* **Exercise data**

/-- WAV_AFE_HOLD in ms as a sample at a time takes it (R167). -/
def State.holdMs (s : State) (t : Nat) : Nat :=
  match s.wav.oldHold with
  | some (u, v) => if t < u then v else s.field Reg.WAV_AFE_HOLD 9 0
  | none => s.field Reg.WAV_AFE_HOLD 9 0

/-- A local sample in engineering units with its quality (R155, R166). -/
def State.afeValue (s : State) (c : Nat) (v : Word) (overl : Bool) (t : Nat) : WSample :=
  let q : Half := (if s.syncState < 2 then Q.syncLost else if s.syncState = 3 then Q.timeSuspect else 0)
    ||| (if overl then Q.range else 0) ||| Q.valid
  { t := t, v := F32.add (F32.mul v (s.wavSet c 2)) (s.wavSet c 3), q := q, tq := s.timeQuality, stamp := s.now }

/-- A local CIC output is formed on each path, stamped from Device Time less the path's delay, and its path chosen; it enters its channel (R147, R148, R164, R165). -/
def State.afeIn (s : State) (a : AfeSample) : State :=
  let c := 8192 + a.input
  if !s.flag Reg.WAV_CTRL 1 then s
  else
    let x := s.afe a.input
    let ctrl := s.reg (Reg.WAV_AFE_CTRL a.input)
    let (yl, lowCic) := cic x.lowCic a.low
    let (yh, highCic) := cic x.highCic a.high
    let low := s.pathVolts a.input (if a.input < 8 then afeGain ctrl else 1) yl
    let high := s.pathVolts (8 + a.input) (afeGain ctrl) yh
    let recent := ((s.now, belowScale low 7 (afeGain ctrl)) :: x.recent).filter (fun p => s.now < p.1 + s.holdMs s.now * 1000000)
    let (useHigh, st) := s.afePath a high recent
    let was := s.flag (Reg.WAV_AFE_STATUS a.input) 1
    let overl := if useHigh then a.highOver else a.lowOver
    let t := s.now - s.pathDelayNs (if useHigh then 8 + a.input else a.input)
    let s := if !ctrl.getLsbD 4 || a.input < 8 || was = st then s else s.bump (Reg.WAV_CH_CNT_SWITCH c)
    let s := ((s.setFlag (Reg.WAV_AFE_STATUS a.input) 1 st).setFlag (Reg.WAV_AFE_STATUS a.input) 0 overl)
    let s := (s.setFlag (Reg.WAV_CH_STATUS c) 2 st).setFlag (Reg.WAV_CH_STATUS c) 3 overl
    let s := s.setAfe a.input { recent := recent, episode := if overl then some s.now else x.episode, lowCic := lowCic, highCic := highCic }
    let s := if overl then s.bump (Reg.WAV_CH_CNT_OVERLOAD c) else s
    let s := if overl && x.episode.isNone then s.log 0x0604 1 (leBytes 1 a.input ++ leBytes 1 (bit useHigh)) else s
    let s := s.dropOld c t
    s.wavIn c (s.afeValue c (if useHigh then high else low) overl t) false

/-- `AFE_OVERLOAD_END`: an episode ends after 1 ms without overload (R164). -/
def execAfeOverloadEnd (input : Nat) (s : State) : Host.Outcome State Fault Refusal := answer <|
  match (s.afe input).episode with
  | some t => if t + 1000000 ≤ s.now then s.setAfe input { s.afe input with episode := none } else s
  | none => s
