/-- `OUT_CMD_OFF`: command 0x0001 (R89). -/
def execOutCmdOff (o : Nat) (s : State) : Host.Outcome State Fault Refusal := answer (s.turnOut o false)
/-- `OUT_CMD_ON`: command 0x0002 (R89). -/
def execOutCmdOn (o : Nat) (s : State) : Host.Outcome State Fault Refusal := answer (s.turnOut o true)
/-- `OUT_CMD_SEND_HDR`: command 0x0003 (R89). -/
def execOutCmdSendHdr (o : Nat) (s : State) : Host.Outcome State Fault Refusal := answer (s.sendOutConfig o 0)
/-- `OUT_CMD_SEND_CFG1`: command 0x0004 (R89). -/
def execOutCmdSendCfg1 (o : Nat) (s : State) : Host.Outcome State Fault Refusal := answer (s.sendOutConfig o 1)
/-- `OUT_CMD_SEND_CFG2`: command 0x0005 (R89). -/
def execOutCmdSendCfg2 (o : Nat) (s : State) : Host.Outcome State Fault Refusal := answer (s.sendOutConfig o 2)
/-- `OUT_CMD_SEND_CFG3`: command 0x0006 (R89). -/
def execOutCmdSendCfg3 (o : Nat) (s : State) : Host.Outcome State Fault Refusal := answer (s.sendOutConfig o 3)

/-- `OUT_CHANGE_APPLY`: a committed change takes effect at its second boundary, and STAT[10] clears (R89). -/
def execOutChangeApply (o : Nat) (s : State) : Host.Outcome State Fault Refusal := answer <|
  match s.out o with
  | some x =>
    match x.pendAt with
    | some t =>
      if t ≤ s.now then
        let c := s.reg (Reg.DEC_OUT_CTRL o)
        let s := s.setReg (Reg.DEC_OUT_CTRL o) ((c &&& 3) ||| (x.pendCtrl &&& 0xFF30#32))
        let s := s.setReg (Reg.DEC_OUT_WAIT o) x.pendWait
        (s.modOut o (fun x => { x with pendAt := none })).setFlag (Reg.DEC_OUT_STATUS o) 1 false
      else s
    | none => s
  | none => s

/-! ### R-SV publications (R90) -/

/-- The 32-bit quality of a channel: validity in [1:0], test in bit 11. -/
def rsvQuality (q : Half) : Word :=
  Word.ofNat ((if hasQ q Q.valid then 0 else if hasQ q Q.missing then 1 else 3) + (if hasQ q Q.test then 2048 else 0))

/-- Bytes that a PDU's signature covers, as the model orders them. -/
def pduBytes (spdu : Word) (vals : List (Word × Word)) : List Byte :=
  leBytes 4 spdu.toNat ++ (vals.map (fun v => leBytes 4 v.1.toNat ++ leBytes 4 v.2.toNat)).flatten

/-- A publisher signs data with an algorithm of R80 under a Caddy slot: none where the Caddy refuses. -/
def State.signPdu (s : State) (slot alg : Nat) (data : List Byte) : State × Option Nat :=
  match s.caddyUse .pubAuth slot .macGenerate with
  | (s, .ok key) => (s, some (leNat (Config.mac alg key data)))
  | (s, .error _) => (s, none)

/-- `RSV_PUBLISH`: one signed ASDU for a row of the publication's rate group (R90).  DESIGN CHOICE (log entry 30): where the Caddy refuses the key no PDU leaves, and the SPDU number stays. -/
def execRsvPublish (p tag : Nat) (s : State) : Host.Outcome State Fault Refusal := answer <|
  match s.dec.rsvs.find? (fun x => x.cfg.id == p) with
  | some x =>
    let g := x.cfg.rg
    let c := s.reg (Reg.DEC_RSV_CTRL p)
    let alg := bitsOf c 10 8
    let fresh := match x.lastTag with
      | some t => decide (t < tag)
      | none => true
    match gridNear (s.rate g) tag with
    | some q =>
      if s.drives && c.getLsbD 0 && [1, 2, 4, 5].contains alg && fresh && gridTag (s.rate g) q.1 q.2 = tag && tag ≤ s.now then
        let vals := x.cfg.channels.map (fun ch => let v := s.readSlot g tag ch; (v.a, rsvQuality v.q))
        let spdu := s.reg (Reg.DEC_RSV_SPDU p) + 1
        match s.signPdu x.cfg.slot alg (pduBytes spdu vals) with
        | (s, some sig) =>
          let s := (s.setReg (Reg.DEC_RSV_SPDU p) spdu).bump (Reg.DEC_RSV_CNT_TX p)
          let s := { s with dec := { s.dec with rsvs := s.dec.rsvs.map (fun (y : RsvState) => if y.cfg.id = p then { y with lastTag := some tag } else y) } }
          s.sendMirrored (MirrorPub.mk .rsv p 0 0 spdu tag []) x.cfg.dest (lcQueue x.cfg.lc) (rsvLen x.cfg alg)
            (.rsv p q.2 (if s.syncState = 2 then 2 else 0) spdu vals sig)
        | (s, none) => s
      else s
    | none => s
  | none => s

end Sys2Proof.Machine
end

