/-! ### Refactorisation (R222, R227 to R229) -/

/-- The factor that the present states and measurement set give (R222, R224). -/
def State.buildFactor (s : State) : Factor :=
  let states := s.switches.map (fun b => (b.1, (s.sw b.1).closed))
  let closed := s.top.branches.mapIdx (fun i _ => closedIn states i)
  let bus := s.buses states
  let null := s.top.meas.map (fun m => (hBuses s.top.branches bus m).isEmpty)
  let usable := s.top.want.mapIdx (fun i w => w && !null.getD i true)
  let x := factorise s.top.branches s.top.meas bus usable
  let crit := s.top.meas.mapIdx (fun i m =>
    null.getD i true || F32.le (x.omega.getD i 0) (F32.mul (F32.mul m.sigma m.sigma) (F32.ofRat 1 10000)))
  { ver := (s.reg Reg.TOP_TOPO_VER).toNat, closed := closed, inSet := s.top.want, usable := usable, nnz := x.nnz, unobs := x.unobs
    omega := x.omega, cols := x.cols, critical := crit }

/-- A refactorisation starts with a new handle (R227). -/
def State.startRefac (s : State) : State :=
  let gen := if 0xFFFF ≤ s.top.handleGen then 1 else s.top.handleGen + 1
  let f := s.buildFactor
  let t := s.elapsed
  let s := { s with top := { s.top with
      building := some (f, t), pending := false, coalesceAt := none, handleGen := gen
      waiters := s.top.waiters.map (fun (w : Nat × Bool) => (w.1, true)) } }
  (s.setReg Reg.TOP_REFAC_HANDLE (Word.ofNat (s.top.handleIdx + gen * 65536))).setFlag Reg.TOP_STATUS 1 true

/-- A cause of refactorisation: one starts, or is held while one runs (R227). -/
def State.wantRefac (s : State) : State :=
  if !s.flag Reg.TOP_CTRL 1 then s
  else if s.top.building.isSome then { s with top := { s.top with pending := true } } else s.startRefac

/-- `COALESCE_EXPIRE`: TOP_COALESCE ms after the first topology change (R227). -/
def execCoalesceExpire (s : State) : Host.Outcome State Fault Refusal := answer <|
  match s.top.coalesceAt with
  | some t => if t ≤ s.now then { s with top := { s.top with coalesceAt := none } }.wantRefac else s
  | none => s

/-- `REFAC_DONE`: the factor is in use from the next solve, or fails with NO_RESOURCE (R228, R229). -/
def execRefacDone (s : State) : Host.Outcome State Fault Refusal := answer <|
  match s.top.building with
  | some (f, t) =>
    let us := (s.elapsed - t) / 1000
    let fail := decide ((s.reg Reg.TOP_NNZ_MAX).toNat < f.nnz)
    let s := (s.setReg Reg.TOP_REFAC_TIME (satWord us)).setFlag Reg.TOP_STATUS 1 false
    let s := { s with top := { s.top with building := none } }
    let s :=
      if fail then (s.bump Reg.TOP_CNT_REFAC_FAIL).log 0x090C 3 (leBytes 4 f.nnz ++ leBytes 4 f.ver)
      else
        let s := { s with top := { s.top with factor := some f } }
        let s := (s.setReg Reg.TOP_FACTOR_VER (Word.ofNat f.ver)).setReg Reg.TOP_FACTOR_NNZ (Word.ofNat f.nnz)
        let s := (s.setReg Reg.TOP_FACTOR_UNOBS (Word.ofNat f.unobs.length)).setFlag Reg.TOP_STATUS 0 true
        let s := (s.bump Reg.TOP_CNT_REFAC).bumpBy Reg.TOP_CNT_UNTESTABLE (f.critical.filter id).length
        let s := s.log 0x0902 0 (leBytes 4 (satNat 32 us) ++ leBytes 4 f.nnz)
        if f.unobs.isEmpty then s else s.log 0x0909 2 (leBytes 4 f.unobs.length ++ leBytes 4 f.ver)
    let done := s.top.waiters.filter (fun w => w.2)
    let s := { s with top := { s.top with waiters := s.top.waiters.filter (fun w => !w.2) } }
    let s := done.foldl (fun (s : State) w => s.finishOp w.1 (if fail then 0x05 else 0x00) 0) s
    if s.top.pending then s.startRefac else s
  | none => s

/-! ### Rows (R220, R223 to R226, R235) -/

/-- Sections that hold an input channel of the estimator or the island engine. -/
def State.topSections (s : State) : List Nat :=
  ((s.top.meas.map (fun m => m.chan) ++ (s.top.cohs.map (fun c => [c.freq, c.phasor])).flatten).filterMap (fun c =>
    (kvGet s.aln.chans c).bind (fun r => if r.derived then none else some r.sec))).eraseDups

/-- `SE_ROW_START`: the estimator and the island engine begin a row (R220). -/
def execSeRowStart (idx : Nat) (s : State) : Host.Outcome State Fault Refusal := answer <|
  let g := s.topRg
  match (s.group g).bind (fun x => x.furrows.find? (fun f => f.idx == idx)) with
  | some f =>
    let fresh := match s.top.lastRow with
      | some n => decide (n < idx)
      | none => true
    if s.flag Reg.TOP_CTRL 0 && fresh && f.tag + 20000 ≤ s.now && s.topSections.all (fun i => f.isClosed i) then
      let (s, topo) := s.takeTopology f.tag
      let read := fun (c : Nat) => s.readSlot g f.tag c
      let row : TopRow := { idx := idx, tag := f.tag, start := s.elapsed, topo := topo, factor := s.top.factor
                            meas := s.top.meas.map (fun m => read m.chan)
                            cohs := s.top.cohs.map (fun c => (read c.freq, read c.phasor))
                            seDone := !s.flag Reg.TOP_CTRL 1, islDone := !s.flag Reg.TOP_CTRL 2 }
      { s with top := { s.top with rows := s.top.rows ++ [row], lastRow := some idx } }
    else s
  | none => s

/-- A row is finished with by one of its two users. -/
def State.finishTopRow (s : State) (idx : Nat) (se : Bool) : State :=
  let mark : TopRow → TopRow := fun r =>
    if r.idx = idx then (if se then { r with seDone := true } else { r with islDone := true }) else r
  let rows := (s.top.rows.map mark).filter (fun (r : TopRow) => !r.seDone || !r.islDone)
  { s with top := { s.top with rows := rows } }

/-- The rows before it in tag order have been finished by the same user. -/
def State.topNext (s : State) (se : Bool) : Option TopRow :=
  s.top.rows.find? (fun r => if se then !r.seDone else !r.islDone)

/-- The solve of the next row begun starts when the one before it is done, with the factor in use then (R226, R228). -/
def State.nextSolve (s : State) : State :=
  match s.topNext true with
  | some r =>
    let f := s.top.factor
    let swap : TopRow → TopRow := fun x => if x.idx = r.idx then { x with factor := f } else x
    { s with top := { s.top with rows := s.top.rows.map swap } }
  | none => s

/-- What a solve gives. -/
structure Solved where
  v : List (Word × Word)         -- voltages
  removed : List (Nat × Word)    -- removals in order, with r_N
  absent : List Nat              -- absent set at the end
  j : Word                       -- J
  best : Word                    -- largest r_N remaining
  deriving DecidableEq, Repr

/-- r_N of a measurement. -/
def State.residual (s : State) (f : Factor) (z v : List (Word × Word)) (i : Nat) (m : MeasRec) : Word :=
  F32.div (F32.sqrt (errSq (z.getD i (0, 0)) (s.predict m v))) (F32.sqrt (f.omega.getD i 0))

* **What is being asked**
Write out the listing's lines exactly, from its first line through the line that contains "let s := if overl then", and stop there.

* **Task answer**
/-- WAV_AFE_HOLD in ms as a sample at a time takes it (R167). -/
def State.holdMs (s : State) (t : Nat) : Nat :=
  match s.wav.oldHold with
  | some (u, v) => if t < u then v else s.field Reg.WAV_AFE_HOLD 9 0
  | none => s.field Reg.WAV_AFE_HOLD 9 0

/-- A local sample in engineering units with its quality (R155, R166). -/
def State.afeValue (s : State) (c : Nat) (v : Word) (overl : Bool) (t : Nat) : WSample :=
  let q : Half := (if s.syncState < 2 then Q.syncLost else if s.syncState = 3 then Q.timeSuspect else 0)
    ||| (if overl then Q.range else 0) ||| Q.valid
  { t := t, v := F32.add (F32.mul v (s.wavSet c 2)) (s.wavSet c 3), q := q, tq := s.timeQuality, stamp := s.now }

/-- A local CIC output is formed on each path, stamped from Device Time less the path's delay, and its path chosen; it enters its channel (R147, R148, R164, R165). -/
def State.afeIn (s : State) (a : AfeSample) : State :=
  let c := 8192 + a.input
  if !s.flag Reg.WAV_CTRL 1 then s
  else
    let x := s.afe a.input
    let ctrl := s.reg (Reg.WAV_AFE_CTRL a.input)
    let (yl, lowCic) := cic x.lowCic a.low
    let (yh, highCic) := cic x.highCic a.high
    let low := s.pathVolts a.input (if a.input < 8 then afeGain ctrl else 1) yl
    let high := s.pathVolts (8 + a.input) (afeGain ctrl) yh
    let recent := ((s.now, belowScale low 7 (afeGain ctrl)) :: x.recent).filter (fun p => s.now < p.1 + s.holdMs s.now * 1000000)
    let (useHigh, st) := s.afePath a high recent
    let was := s.flag (Reg.WAV_AFE_STATUS a.input) 1
    let overl := if useHigh then a.highOver else a.lowOver
    let t := s.now - s.pathDelayNs (if useHigh then 8 + a.input else a.input)
    let s := if !ctrl.getLsbD 4 || a.input < 8 || was = st then s else s.bump (Reg.WAV_CH_CNT_SWITCH c)
    let s := ((s.setFlag (Reg.WAV_AFE_STATUS a.input) 1 st).setFlag (Reg.WAV_AFE_STATUS a.input) 0 overl)
    let s := (s.setFlag (Reg.WAV_CH_STATUS c) 2 st).setFlag (Reg.WAV_CH_STATUS c) 3 overl
    let s := s.setAfe a.input { recent := recent, episode := if overl then some s.now else x.episode, lowCic := lowCic, highCic := highCic }
    let s := if overl then s.bump (Reg.WAV_CH_CNT_OVERLOAD c) else s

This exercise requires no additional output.